4. Acceptable Standards.
The Consultant shall be responsible to provide, in connection with the services
contemplated in this Agreement, work product and services of a quality and professional
standard acceptable to the City.
5. Compensation.
As compensation for the Consultant's performance of the services provided for herein,
the City shall pay the Consultant the fees and costs of Four Hundred Dollars and no Cents
($400.00) per completed evaluation. The Consultant shall submit to the City an invoice
or statement indicating the number of completed evaluations included in the scope of
work provided herein, and the City shall process the invoice or statement in the next
billing/claim cycle following receipt of the invoice or statement, and shall remit payment
to the Consultant thereafter in the normal course, subject to any conditions or provisions
in this Agreement or addendum.
The consultant agrees to pay each subconsultant under this agreement for satisfactory
performance of its contract no later than 45 days from the receipt of each payment the
consultant receives from the City. Any delay or postponement of payment from the
above referenced time frame may occur only for good cause following written approval
of the City.
6. Time for Performance and Term of Agreement.
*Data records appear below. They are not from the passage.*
/-- A lane beside its registers: `TLn_LANEl_STATE` holds its state code, hold causes, RUN and MUTE as the tile has them. -/
structure LaneH where
  gain : GainSt := .zero
  /-- Where in its 3,072 samples a ramp under way stands. -/
  rampPos : Nat := 0
  /-- RUN and MUTE as LANE_RUN commands them, the mute of an LP reset (R252, R313) and the pairing mute (R398, R404). -/
  run : Bool := false
  mute : Bool := false
  lpMute : Bool := false
  pairMute : Bool := false
  /-- What asks for the pairing mute: the partner holds the lane's line (R400), or the lane is to take or return one (R398, R404). -/
  pairOwn : Bool := false
  pairTake : Bool := false
  /-- The mute MUTE_REQ has brought about, and MUTE_REQ as the lane program's link control area gives it (R330); the last LANE_RUN of the lane was a stop (R391). -/
  muteReq : Bool := false
  mreq : Bool := false
  stopped : Bool := false
  /-- The LANE_RUN that is ramping (R312). -/
  cmd : Option Sched := none
  /-- PWM periods in a row whose pulse reached ILIM (R319, R320). -/
  ilimRun : Nat := 0
  /-- ILIM has acted in the run of heats before this one, and in this one (R319). -/
  ilimHeat : Bool := false
  ilimPrev : Bool := false
  /-- Gain and offset are applied in the tile; the fast-path gain g_F, and whether it acted in this heat and in the one before (R286). -/
  fast : Rat := 1
  /-- The lowest g_F of the frame under way (R328), and the commanded voltages of the last frame's samples (R297). -/
  fastLow : Rat := 1
  volts : List Rat := []
  fastAct : Bool := false
  fastPrev : Bool := false
  /-- The VPK clamp has acted in this heat, and in the one before (R279, R292). -/
  clamp : Bool := false
  clampPrev : Bool := false
  /-- FAST_FRAC and REL_MS as the lane program's link control area gives them (R326, R330). -/
  fastFrac : Nat := 0
  relMs : Nat := 0
  /-- The takeover relay as the pairing unit commands it, and a change the tile holds until the lane is safe (R323). -/
  relay : Bool := false
  relayHeld : Bool := false
  /-- The heats of the rind trips within the last 60 s, newest first, and a rind lockout (R282). -/
  trips : List Nat := []
  rindLocked : Bool := false
  /-- The eight 384 kHz samples of the last downstream frame, as signed 32-bit values (R325). -/
  samples : List Word := []
  /-- The heats of the confirmed shorts of the last 60 s, newest first, and an ILIM hit in the probe under way (R321, R322). -/
  shorts : List Nat := []
  probeHit : Bool := false
  /-- The edge statistics of the last heat reported (R331), as words; the edges of the lane, its rind's measures and its probe. -/
  edge : List Word := []
  edges : EdgesH := {}
  rind : RindH := {}
  probe : ProbeH := {}
  /-- The CAL under way, and the offsets of the sense calibration, in codes of voltage and current (R329, R363). -/
  cal : Option CalH := none
  offV : Rat := 0
  offI : Rat := 0
  /-- The EARTH under way (R358). -/
  earth : Option EarthH := none
  /-- Sense samples in a row in which the lane's current has been more than 15 % from its group's mean (R307). -/
  uneven : Nat := 0
  /-- The hold causes injected under factory test, each with the heat at which it clears (R380, R385). -/
  injected : List (Nat × Nat) := []
  /-- The emergency samples of the last frame cross zero: one is zero, or two in a row differ in sign (R104, R547). -/
  crossed : Bool := false
  /-- Periods with ILIM in the frame under way (R328), the spread LFSR and the phase of the triangular profile (R298, R299), the start
  of the next switching period after the frame, in units of 62.5 ps, and the switching periods of the last frame: each
  with its length in units of 62.5 ps and its modulation index (R295, R296, R298). -/
  ilimFrame : Nat := 0
  lfsr : Nat := 0
  tri : Rat := 0
  nextPer : Rat := 0
  periods : List (Nat × Rat) := []
  /-- What the line-evidence detector finds (R389): pilot amplitude in mV peak, programme level in 10 mV rms. -/
  levPilot : Nat := 0
  levProg : Nat := 0
  /-- The last 960 samples at the line-evidence inputs, newest first, in codes (R389). -/
  lev : List Int := []
deriving DecidableEq, Repr, Inhabited
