-- ==== Sys2Proof/Machine/RegMap.lean ====
section
/-! DEFINITION. The register map of the block: the offset of every register of BAR0 (R556, R557, R566 to R576), and the
row of its access type, writable bits and reset value (R12 and the register tables of each chapter).
An offset no row holds is a hole, which reads zero (R9, R554). -/

namespace Sys2Proof.Machine

/-- The lock bit an RWL register obeys (R12, R564). -/
inductive Lock where
  | none | fc | mx | core | acl | vote | lpSign | rind
deriving DecidableEq, Repr

/-- One row of a register table: which bits a write may set (`rw`), clear by writing 1 (`w1c`) and set by writing 1
(`w1s`); whether a read clears it (`rc`), whether it is write-only (`wo`), whether only the SSV writes it (`ssvw`); the
lock its `rw` bits obey; and its reset value. -/
structure RegRow where
  rw : Nat := 0
  w1c : Nat := 0
  w1s : Nat := 0
  rc : Bool := false
  wo : Bool := false
  ssvw : Bool := false
  lock : Lock := .none
  reset : Nat := 0
deriving DecidableEq, Repr

/-- A register or an array of registers: its first offset and, outermost first, each index's stride and count. -/
structure RegSpec where
  base : Nat
  dims : List (Nat × Nat)
  row : RegRow
deriving DecidableEq, Repr

/-- `d` is the distance of some element of the array from its base. -/
def dimsHit : Nat → List (Nat × Nat) → Bool
  | d, [] => d == 0
  | d, (st, n) :: ds => d / st < n && dimsHit (d % st) ds

def RegSpec.hit (r : RegSpec) (off : Nat) : Bool := r.base ≤ off && dimsHit (off - r.base) r.dims

namespace Reg
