-- ==== Sys2Proof/Machine/LpOps.lean ====
section
/-! DEFINITION. How a lane processor runs a bundle (07_lane_processor.md R225 to R231): its registers with their latencies and
interlocks, its data memory, the fields of its four slots, the faults of a program, and the issue of a slot. A command names an
LP and a slot; the operands stand in the bundle at the LP's program counter. The C slot's command ends the bundle. -/

namespace Sys2Proof.Machine

/-! ### Registers and latencies (R225, R230, R231) -/

/-- A register's value: a0 reads zero. -/
def LpH.reg (h : LpH) (r : Nat) : Word := if r = 64 then 0#32 else Sparse.get 0 h.regs r

/-- A register written at once: a0 discards. -/
def LpH.putReg (h : LpH) (r : Nat) (v : Word) : LpH := if r = 64 then h else { h with regs := Sparse.set 0 h.regs r v }

/-- Results due in order of cycle, and in one cycle F0 before F1 before M before C, so that the slot nearest C wins. -/
def wbInsert (w : WriteBack) : List WriteBack → List WriteBack
  | [] => [w]
  | x :: xs => if w.due < x.due || (w.due == x.due && w.slot < x.slot) then w :: x :: xs else x :: wbInsert w xs

/-- Write the results whose latency has elapsed. -/
def LpH.retire (h : LpH) : LpH :=
  let ready := h.wb.filter fun w => w.due ≤ h.cyc
  ready.foldl (fun h w => h.putReg w.reg w.val) { h with wb := h.wb.filter fun w => h.cyc < w.due }

/-- The bundle stalls until cycle `c`: the results of its slots already issued move with it. -/
def LpH.stallTo (h : LpH) (c : Nat) : LpH :=
  if c ≤ h.cyc then h
  else
    LpH.retire { h with cyc := c, wb := h.wb.map fun w => if w.cur then { w with due := w.due + (c - h.cyc) } else w }

/-- Wait until the results of earlier bundles for a register have been written. -/
def LpH.wait (h : LpH) (r : Nat) : LpH :=
  h.stallTo ((h.wb.filter fun w => !w.cur && w.reg == r).foldl (fun c w => max c w.due) h.cyc)

def LpH.waitAll (h : LpH) (rs : List Nat) : LpH := rs.foldl (fun h r => h.wait r) h

/-- A slot's result, written when its latency has elapsed. -/
def LpH.result (h : LpH) (slot reg lat : Nat) (v : Word) : LpH :=
  { h with wb := wbInsert { due := h.cyc + lat, slot := slot, reg := reg, val := v, cur := true } h.wb }

/-! ### Data memory (R225, R227) -/

abbrev dmemSize : Nat := 0x40000

/-- The word of DMEM at a byte address. -/
def LpH.word (h : LpH) (a : Nat) : Word := Sparse.get 0 h.dmem (a / 4)
def LpH.putWord (h : LpH) (a : Nat) (v : Word) : LpH := { h with dmem := Sparse.set 0 h.dmem (a / 4) v }
def LpH.words (h : LpH) (a n : Nat) : List Word := (List.range n).map fun i => h.word (a + 4 * i)
def LpH.putWords (h : LpH) (a : Nat) (ws : List Word) : LpH :=
  (ws.zipIdx).foldl (fun h p => h.putWord (a + 4 * p.2) p.1) h
def LpH.bytes (h : LpH) (a n : Nat) : List Byte := bytesOfWords (h.words a (n / 4))
def LpH.putBytes (h : LpH) (a : Nat) (bs : List Byte) : LpH := h.putWords a (wordsOf (bs.length / 4) bs)

/-! ### Program faults (R226, R233 to R236, R261) -/

abbrev pfIllegal : Nat := 1
abbrev pfRange : Nat := 2
abbrev pfAlign : Nat := 3
abbrev pfStack : Nat := 4
abbrev pfLoop : Nat := 5
abbrev pfBundle : Nat := 6
abbrev pfVat : Nat := 7
abbrev pfOperand : Nat := 8

/-- An event of LP `n` whose syndrome `LPn_FAULT` keeps, and the block reset that follows (R251, R261). -/
def State.lpFails (s : State) (n code v : Nat) : State :=
  let syn := syn12 code ((s.lpAt n).pc) v
  ((s.setReg (Reg.lpnFault n) syn).lpBlockReset n).emit (144 + n) code syn

/-- Event 0x72 with its cause. -/
def State.lpFault (s : State) (n cause : Nat) : State := s.lpFails n 0x72 cause

/-! ### The bundle at the program counter (R229, R232, R233, R235, R236) -/

/-- The word of slot 0 F0, 1 F1, 2 M or 3 C. -/
def LpH.slotWord (h : LpH) (slot : Nat) : Word := Sparse.get 0 h.imem (h.pc * 4 + slot)

/-- What is wrong with the bundle at the program counter: an OP the tables do not give, a primitive beside another operation, or a
program counter beyond the instruction memory. -/
def LpH.bundleBad (h : LpH) : Option Nat :=
  let op (k : Nat) := slotOp (h.slotWord k)
  if 4096 ≤ h.pc then some pfIllegal
  else if 0x12 < op 0 ∨ 0x12 < op 1 ∨ 0x09 < op 2 ∨ !(op 3 ≤ 0x10 || isPrimitive (op 3)) then some pfIllegal
  else if isPrimitive (op 3) ∧ ¬(op 0 = 0 ∧ op 1 = 0 ∧ op 2 = 0) then some pfBundle else none

/-- The bundle at the program counter is fetched: a bad one is a program fault. -/
def State.lpFetch (s : State) (n : Nat) : State :=
  match (s.lpAt n).bundleBad with
  | some c => s.lpFault n c
  | none => s

/-- A slot of the current bundle has issued, or needs no command because its word is a no-operation. -/
def LpH.slotDone (h : LpH) (slot : Nat) : Bool :=
  slotOp (h.slotWord slot) == 0 || (if slot = 0 then h.f0 else if slot = 1 then h.f1 else h.m)

def LpH.mark (h : LpH) (slot : Nat) : LpH :=
  if slot = 0 then { h with f0 := true } else if slot = 1 then { h with f1 := true } else { h with m := true }

def LpH.issued (h : LpH) (slot : Nat) : Bool := if slot = 0 then h.f0 else if slot = 1 then h.f1 else h.m

/-- Slot `slot` of LP `n` can issue an operation: the LP is in a heat, the slot has not issued, and the bundle holds that OP there. -/
def State.canIssue (s : State) (n slot op : Nat) : Bool :=
  let h := s.lpAt n
  s.inHeat n && !h.issued slot && slotOp (h.slotWord slot) == op && (h.bundleBad).isNone

/-- The loops that end at the bundle just done: a loop with runs left goes back, another is left. -/
def loopNext (pc : Nat) : List HwLoop → List HwLoop × Nat
  | [] => ([], pc + 1)
  | l :: ls =>
    if l.last ≠ pc then (l :: ls, pc + 1)
    else if 1 < l.left then ({ l with left := l.left - 1 } :: ls, l.first) else loopNext pc ls

/-- The bundle ends: one cycle and `extra` more, two cycles of bubble where a branch was taken; its results are on their way, and
the program counter moves. -/
def LpH.endBundle (h : LpH) (target : Option Nat) (extra : Nat) : LpH :=
  let (loops, nx) := match target with
    | some t => (h.loops, t)
    | none => loopNext h.pc h.loops
  let cost := if target.isSome then 3 else 1
  LpH.retire { h with cyc := h.cyc + cost + extra, loops := loops, pc := nx, f0 := false, f1 := false, m := false,
                      wb := h.wb.map fun w => { w with cur := false } }

/-- A C-slot operation can issue: as any slot, and the bundle's other slots have issued. -/
def State.canClose (s : State) (n op : Nat) : Bool :=
  let h := s.lpAt n
  s.inHeat n && slotOp (h.slotWord 3) == op && (h.bundleBad).isNone && h.slotDone 0 && h.slotDone 1 && h.slotDone 2

/-- The bundle of LP `n` ends with the state `h` of its processor, and the next one is fetched. -/
def State.lpClose (s : State) (n : Nat) (h : LpH) (target : Option Nat) (extra : Nat) : State :=
  (s.setLp n (h.endBundle target extra)).lpFetch n

/-- A DMEM access of `len` bytes at `a`, word-aligned: the fault it makes, if any (R233). -/
def dmemBad (a len : Nat) : Option Nat :=
  if dmemSize < a + len then some pfRange else if a % 4 ≠ 0 then some pfAlign else none

/-- The range overlaps that of an incomplete transfer (R234). -/
def LpH.busyRange (h : LpH) (a len : Nat) : Bool := h.xfers.any fun t => t.dmem < a + len && a < t.dmem + t.len

/-- Vat byte offset of an offset in the LP's bank. -/
def bankByte (n off : Nat) : Nat := n * 0x800000 + off

/-- Hardware writes bytes at an offset of an LP's bank: what would lie beyond the bank's end is not written. -/
def State.bankWrite (s : State) (n off : Nat) (bs : List Byte) : State :=
  s.vatWrite (.privateLp n) (bankByte n off) (bs.take (0x800000 - off))

/-- A range leaves the LP's bank (R226). -/
def bankBad (off len : Nat) : Bool := 0x800000 < off + len

end Sys2Proof.Machine
end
The Consultant shall perform the services provided for herein in accordance with the
scheduling provided within the Scope of Work Exhibit "A," attached hereto and
incorporated herein by this reference, unless otherwise agreed to in writing by the parties.
The Term of this Agreement shall commence on the date hereof, and shall terminate upon
completion of the perfortnance of the scope of wark provided in Exhibit "A" attached
hereto or on December 31, 2010, unless otherwise agreed to in writing by the parties.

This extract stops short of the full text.